In 1790, France's National Assembly tasked the Academy of Sciences with creating an invariable system based on natural constants like Earth's meridian.

Astronomers Jean-Baptiste Delambre and Pierre Méchain surveyed from Dunkirk to Barcelona (1792-1798) to define the meter as one ten-millionth of the quadrant from pole to equator.

The system launched in 1795, with the gram (water's cubic centimeter) and liter following; Napoleon made it compulsory by 1799 despite initial resistance.

Key Milestones

  • 1668 : Wilkins proposes pendulum-based universal units.
  • 1670 : Mouton's Earth-arc decimal proposal.
  • 1790 : French Assembly's call for standards.
  • 1795 : Official adoption in France.
  • 1799 : Napoleon enforces it nationwide.
  • 19th Century : Evolves into SI with Maxwell's base units.
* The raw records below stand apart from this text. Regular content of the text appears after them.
/-- R305: a redirect entry changes the destination; R335: a response to a stand-in's read; R276: one of another epoch. -/
theorem witness_RedirectAndStandin :
    (let s := { routing (outT 1 none) with fab := { (routing (outT 1 none)).fab with aliases := [(0, { lo := 1, hi := 0xA0000000 })] } }
     (redirected s none (outT 1 none).txn).dst ≠ 1 ∧ aliasList s ≠ []) ∧
    (let s := { asked (.standin 0) .getReq with hold := { Hold.init with fetch := some freshFetch } }
     (answered s rspTxn).map (fun q => q.2.2) = some (.standin 0) ∧ epochOk s rspTxn.epoch = true ∧ s.hold.fetch = some freshFetch ∧
       txnFld rspTxn 22 1 = 0 ∧ epochOk s { rspTxn with epoch := 9 }.epoch = false) ∧
    (let t := { putZero with sig := true }; t.sig = true ∧ epochOk sPlan t.epoch = true ∧ txnFld t 16 6 = base0 + 0x5000) := by
  decide +kernel

/-- A PUT of epoch E + 1 into the alternate state bank inside the lock, without and with a drain of that bank. -/
def permutePut : Txn := { txnOf .put (txnFields [(16, toLe 6 0x20040)]) [9, 8, 7, 6] with epoch := 1 }

theorem witness_PermutePut : ∀ d ∈ [none, some (drain1 2)],
    let s := moving (lockAt 3) d
    txnFld permutePut 16 6 = 0x20040 ∧ s.lock = some (lockAt 3) ∧ isPermute s 0x20040 4 = true ∧ inAlternate s 0x20040 4 = true ∧
      hbmHolds s 0x20040 4 = false ∧ isSisterLog s permutePut 0x20040 = false ∧ epochOk s permutePut.epoch = true ∧
      permutePut.epoch ≠ s.stp.epoch ∧ mapped s 0x20040 4 = true ∧ inHoldWindow 0x20040 4 = false ∧ targetDraining s = d.isSome ∧
      canonical s := by
  unfold canonical; decide +kernel

/-! The Hold. -/

def holdJob (c : Nat) (l : List (Nat × Bytes)) : JobEnt := jobOf (fieldsAt 64 ((0, [5]) :: (8, toLe 1 c) :: l))
def commanding (s : State) (j : JobEnt) : State :=
  { s with hold := { s.hold with cmd := some { code := hCmd j, job := j, cancel := false } }, ctl := { Ctl.init with running := some j },
           stp := { s.stp with state := .stopped } }
def draining (d : Drain) : State := { sPlan with hold := { Hold.init with drain := some d } }
/-- Row 2 of the Ballast in slot 0, its version 1 current and not durable. -/
def sDirty : State :=
  { sBallast with stp := { sBallast.stp with c := 1 }, hold := { sBallast.hold with cache := [(0, { row := some 2, ver0 := 1, ver1 := 2, lastUse := 0 })], bucket := 1000, drain := some (drain1 2) } }

theorem witness_SnapshotDrainSeals :
    (∀ n ∈ [2, 3, 4], let d := { drain1 n with sister := .failed }; let s := draining d
      s.hold.drain = some d ∧ s.stp.state ≠ .suspended ∧ canonical s ∧ (curPlan s).isSome = true ∧ d.point = n ∧
        snapDirty s (hdrStep d.header) = [] ∧ d.sister ≠ .pending ∧ s.hold.snapQueue = [] ∧ s.hold.log = []) ∧
    (let s := sDirty
     anyStackHolds s = false ∧ slotOfRow s 2 = some 0 ∧ (getSlotB s 0).row = some 2 ∧ slotDirty s (getSlotB s 0) = true ∧ (drain1 2).point ≠ 3 ∧
       bucketMax s ≤ 2 * s.hold.bucket ∧ nextDirty s = some 2 ∧ canonical s) := by
  unfold canonical; decide +kernel

def rec0 : LogRec := { seq := 1, type := 1, pos := 64, bytes := zeroBytes 128 }

/-- A record whose copy is missing; a queued snapshot; a version that the draining snapshot relies on, with and without a batch. -/
theorem witness_SnapshotDrainForms :
    (let s := { draining (drain1 2) with hold := { (draining (drain1 2)).hold with log := [rec0] } }
     s.hold.log.dropWhile (fun r => s.hold.sisAcks.contains r.seq) = [rec0] ∧
       (holdCfg s).isSome = true ∧ routable s (BitVec.ofNat 18 (sisterId s)).toNat = true ∧ traceReplay s = false ∧
       0 < rec0.bytes.length ∧ rec0.bytes.length ≤ 4096 ∧ rec0.pos % logBytes s + rec0.bytes.length ≤ logBytes s ∧ canonical s) ∧
    (∀ b ∈ [(batchBytes, 0), (batchBytes - 1, 0), (0, 64)],
      let s := { sDirty with hold := { sDirty.hold with cache := [(0, { row := some 2, ver0 := 0, ver1 := emptyVer, lastUse := 0 })], bucket := b.1, batch := b.2, drain := some (drain1 3) } }
      anyStackHolds s = false ∧ slotOfRow s 2 = some 0 ∧ (drain1 3).point = 3 ∧ snapNeeds s (getSlotB s 0) (hdrStep (drain1 3).header).toNat = some 0 ∧
        canonical s ∧ s.stp.state ≠ .suspended) := by
  unfold canonical; decide +kernel

theorem witness_HoldCommandsAccepted :
    (let j := holdJob 1 [(16, [3])]; let s := heading sPlan j .idle
     headEntry s 5 = some j ∧ loadRuns s = false ∧ holdOk s j = true) ∧
    (let j := holdJob 8 []; let s := heading sPlan j .idle; headEntry s 5 = some j ∧ holdOk s j = false) ∧
    (isOwner sPlan 0 = true ∧ masterExists sPlan 0 = true ∧ sPlan.sec.boot = .ready ∧ sPlan.hold.trace = false) ∧
    (commanding sPlan (holdJob 3 [])).hold.cmd = some { code := 3, job := holdJob 3 [], cancel := false } ∧
    canonical sPlan ∧ attempt0.point < 4 := by
  unfold canonical; decide +kernel

/-! An image that fits: a header of ID 1 at step 3, with the part's stepping, and its body of zeros. -/

def front : Bytes :=
  fieldsAt 36 [(0, toLe 4 0x50534B4B), (8, [3]), (16, [5]), (32, [1])] ++ (le32 Config.stepping ++
    fieldsAt 120 [(0, toLe 8 0x1000), (8, toLe 8 0x1000)])
/-- A header from its first 160 bytes and a digest. -/
def imageFrom (f d : Bytes) : Bytes := withHchk (f ++ d ++ zeroBytes 48)
def image (d : Bytes) : Bytes := imageFrom front d

theorem front_length : front.length = 160 := by decide +kernel

theorem imageFrom_eq (f d : Bytes) (hf : f.length = 160) (hd : d.length = 32) :
    (f ++ d ++ zeroBytes 48).length = 240 ∧ imageFrom f d = (f ++ d ++ zeroBytes 48) ++ digest16 (f ++ d ++ zeroBytes 48) := by
  have h : (f ++ d ++ zeroBytes 48).length = 240 := by simp [hf, hd, zeroBytes]
  exact ⟨h, by rw [imageFrom, withHchk, ← h, sub_self]⟩

theorem imageFrom_field (f d : Bytes) (hf : f.length = 160) (hd : d.length = 32) (a n : Nat) (h : a + n ≤ 160) :
    sub (imageFrom f d) a n = sub f a n := by
  obtain ⟨h1, h2⟩ := imageFrom_eq f d hf hd
  rw [h2, sub_append_left _ _ _ _ (by omega), List.append_assoc, sub_append_left _ _ _ _ (by omega)]

theorem imageFrom_digest (f d : Bytes) (hf : f.length = 160) (hd : d.length = 32) : sub (imageFrom f d) 160 32 = d := by
  obtain ⟨h1, h2⟩ := imageFrom_eq f d hf hd
  rw [h2, sub_append_left _ _ _ _ (by omega), List.append_assoc, ← hf, sub_append_right, sub_prefix _ _ _ hd]

theorem imageFrom_sealed (f d : Bytes) (hf : f.length = 160) (hd : d.length = 32) (hm : fld f 0 4 = 0x50534B4B) :
    headerSealed (imageFrom f d) = true := by
  obtain ⟨h1, h2⟩ := imageFrom_eq f d hf hd
  have h0 : fld (imageFrom f d) 0 4 = 0x50534B4B := by rw [fld, imageFrom_field f d hf hd 0 4 (by omega)]; exact hm
  have h3 : sub (imageFrom f d) 0 240 = f ++ d ++ zeroBytes 48 := by rw [h2, sub_prefix _ _ _ h1]
  have h4 : sub (imageFrom f d) 240 16 = digest16 (f ++ d ++ zeroBytes 48) := by
    rw [h2, ← h1, sub_append_right]
    exact (congrArg (sub _ 0) (digest16_length _).symm).trans (sub_self _)
  rw [headerSealed, h0, h3, h4]
  simp

theorem image_field (d : Bytes) (hd : d.length = 32) (a n : Nat) (h : a + n ≤ 160) : sub (image d) a n = sub front a n :=
  imageFrom_field front d front_length hd a n h

theorem image_sealed (d : Bytes) (hd : d.length = 32) : headerSealed (image d) = true :=
  imageFrom_sealed front d front_length hd (by decide +kernel)

theorem image_digest_field (d : Bytes) (hd : d.length = 32) : sub (image d) 160 32 = d :=
  imageFrom_digest front d front_length hd

theorem image_layout (d : Bytes) (hd : d.length = 32) : byteAt (image d) 28 = 0 := by
  have h := congrArg (fun l : Bytes => (l.getD 0 0).toNat) (image_field d hd 28 1 (by omega))
  have e : ((sub front 28 1).getD 0 0).toNat = 0 := by decide +kernel
  have f : ∀ b : Bytes, ((sub b 28 1).getD 0 0).toNat = byteAt b 28 := fun _ => rfl
  simp only [e, f] at h
  exact h

/-- The second device, which also answers under ID 1 by an accept entry. -/
def sImage (j : JobEnt) (d : Bytes) : State :=
  let s := commanding sPlan j
  { s with fab := { Fabric.init with homeId := 1, aliases := [(0, acceptOne)] },
           hold := { s.hold with slots := [(0, { Slot.init with st := .sealed, header := image d })] } }

theorem image_fits (j : JobEnt) (d e : Bytes) (hd : d.length = 32) (n : W64) (h : 3 ≤ n.toNat) :
    imageFits (sImage j e) (image d) n = true := by
  have hs : fld32 (image d) 36 = Config.stepping := by
    rw [fld32, fld, image_field d hd 36 4 (by omega), show sub front 36 4 = toLe 4 Config.stepping.toNat from rfl, leNat_toLe]
    apply BitVec.eq_of_toNat_eq
    simpa using Config.stepping.isLt
  have hp : curPlan (sImage j e) = some planT := rfl
  have h1 : sub (image d) 72 32 = planDigest (sImage j e) := by
    rw [image_field d hd 72 32 (by omega)]; exact (by decide +kernel : sub front 72 32 = zeroBytes 32)
  have h2 : sub (image d) 104 32 = (sImage j e).sec.fwDigest := by
    rw [image_field d hd 104 32 (by omega)]; exact (by decide +kernel : sub front 104 32 = zeroBytes 32)
  have h3 : sub (image d) 56 16 = shapeId (sImage j e) := by
    rw [image_field d hd 56 16 (by omega)]; exact (by decide +kernel : sub front 56 16 = zeroBytes 16)
  have h4 : fld (image d) 40 8 = 0x1000 := by rw [fld, image_field d hd 40 8 (by omega)]; decide +kernel
  have h5 : fld (image d) 48 8 = 0x1000 := by rw [fld, image_field d hd 48 8 (by omega)]; decide +kernel
  have h6 : fld (image d) 32 4 = 1 := by rw [fld, image_field d hd 32 4 (by omega)]; decide +kernel
  have h7 : hdrStep (image d) = 3 := by rw [hdrStep, fld64, fld, image_field d hd 8 8 (by omega)]; decide +kernel
  have h8 := image_layout d hd
  have h9 : (sImage j e).fab.homeId.toNat = 1 := rfl
  simp [imageFits, hp, image_sealed d hd, h1, h2, h3, h4, h5, h6, h7, h8, h9, hs, planT, shapeT]
  exact h

theorem witness_RestoreSetsStepState :
    (let j := holdJob 1 [(16, [3])]; let c : HoldCmd := { code := 1, job := j, cancel := false }
     (∀ d, (sImage j d).hold.cmd = some c ∧ (sImage j d).stp.state ≠ .suspended ∧ curPlan (sImage j d) = some planT ∧ anyStackHolds (sImage j d) = false) ∧
     (imageFits sPlan (getSlot sPlan (hSlot j)).header (hArgA j) = false) ∧
     disjointRanges [(shapeT.state0, shapeT.stateBytes), (shapeT.res0, shapeT.resBytes)] = true ∧
     (∃ d : Bytes, let x := getSlot (sImage j d) (hSlot j)
       x.st = .sealed ∧ imageFits (sImage j d) x.header (hArgA j) = true ∧
         digest32 (sub x.header 0 160 ++ sub (slotBody x) 0 (hdrBody x.header)) ≠ sub x.header 160 32) ∧
     ∃ d : Bytes, let x := getSlot (sImage j d) (hSlot j)
       x.st = .sealed ∧ imageFits (sImage j d) x.header (hArgA j) = true ∧ byteAt x.header 28 = (sImage j d).stp.layout ∧
         digest32 (sub x.header 0 160 ++ sub (slotBody x) 0 (hdrBody x.header)) = sub x.header 160 32) ∧
    (let j := holdJob 2 [(12, toLe 4 0x3FFFF), (16, [3]), (24, [3])]
     ∃ d : Bytes, let s := sImage j d; let h := image d
       s.hold.cmd = some { code := 2, job := j, cancel := false } ∧ (acceptId s).isSome = true ∧ some (fld h 32 4) = acceptId s ∧
         hdrStep h = hArgB j ∧ imageFits s h (hArgA j) = true ∧ byteAt h 28 = s.stp.layout ∧
         digest32 (sub h 0 160 ++ sub (zeroBytes 0x2000) 0 (hdrBody h)) = sub h 160 32) := by
  have dig : ∀ d b : Bytes, d.length = 32 → digest32 (sub (image d) 0 160 ++ sub b 0 (hdrBody (image d))) =
      digest32 (sub front 0 160 ++ sub b 0 0x2000) := by
    intro d b hd
    have : hdrBody (image d) = 0x2000 := by
      rw [hdrBody, fld, fld, image_field d hd 40 8 (by omega), image_field d hd 48 8 (by omega)]; decide +kernel
    rw [this, image_field d hd 0 160 (by omega)]
  have body : ∀ j d, d.length = 32 → slotBody (getSlot (sImage j d) 0) = rd [] 0 0x2000 := by
    intro j d hd
    have : hdrBody (image d) = 0x2000 := by
      rw [hdrBody, fld, fld, image_field d hd 40 8 (by omega), image_field d hd 48 8 (by omega)]; decide +kernel
    show rd [] 0 (hdrBody (image d)) = _
    rw [this]
  refine ⟨⟨fun d => ⟨rfl, (by decide : StepState.stopped ≠ .suspended), rfl, (by decide +kernel : anyStackHolds sPlan = false)⟩, by decide +kernel, by decide, ?_, ?_⟩, ?_⟩
  · by_cases h : digest32 (sub front 0 160 ++ sub (rd [] 0 0x2000) 0 0x2000) = zeroBytes 32
    · refine ⟨List.replicate 32 1, rfl, image_fits _ _ _ (by simp) _ (by decide +kernel), ?_⟩
      show digest32 (sub (image _) 0 160 ++ sub (slotBody (getSlot (sImage _ _) 0)) 0 (hdrBody (image _))) ≠ sub (image _) 160 32
      rw [dig _ _ (by simp), body _ _ (by simp), h, image_digest_field _ (by simp)]
      decide
    · refine ⟨zeroBytes 32, rfl, image_fits _ _ _ (by simp [zeroBytes]) _ (by decide +kernel), ?_⟩
      show digest32 (sub (image _) 0 160 ++ sub (slotBody (getSlot (sImage _ _) 0)) 0 (hdrBody (image _))) ≠ sub (image _) 160 32
      rw [dig _ _ (by simp [zeroBytes]), body _ _ (by simp [zeroBytes]), image_digest_field _ (by simp [zeroBytes])]
      exact h
  · refine ⟨digest32 (sub front 0 160 ++ sub (rd [] 0 0x2000) 0 0x2000), rfl, image_fits _ _ _ (by simp) _ (by decide +kernel),
      image_layout _ (by simp), ?_⟩
    show digest32 (sub (image _) 0 160 ++ sub (slotBody (getSlot (sImage _ _) 0)) 0 (hdrBody (image _))) = sub (image _) 160 32
    rw [dig _ _ (by simp), body _ _ (by simp), image_digest_field _ (by simp)]
  · refine ⟨digest32 (sub front 0 160 ++ sub (zeroBytes 0x2000) 0 0x2000), rfl, rfl, ?_, ?_, image_fits _ _ _ (by simp) _ (by decide +kernel),
      image_layout _ (by simp), ?_⟩
    · rw [fld, image_field _ (by simp) 32 4 (by omega)]
      show some (leNat (sub front 32 4)) = some 1
      decide +kernel
    · rw [hdrStep, fld64, fld, image_field _ (by simp) 8 8 (by omega)]; decide +kernel
    · rw [dig _ _ (by simp), image_digest_field _ (by simp)]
Evolution and Global Spread

Refinements continued—James Clerk Maxwell envisioned coherent base units (length, mass, time) mid-1800s, addressing electromagnetism needs.

Today, the International System of Units (SI), refined in 1960, powers 95% of nations, though U.S. customary units linger.

Imagine pre-metric chaos: a "pound" varying by region, stalling Enlightenment progress—metric's decimal logic changed that forever.

TL;DR: French scientists and revolutionaries built it collectively post-1790, inspired by Mouton and Wilkins; no lone inventor.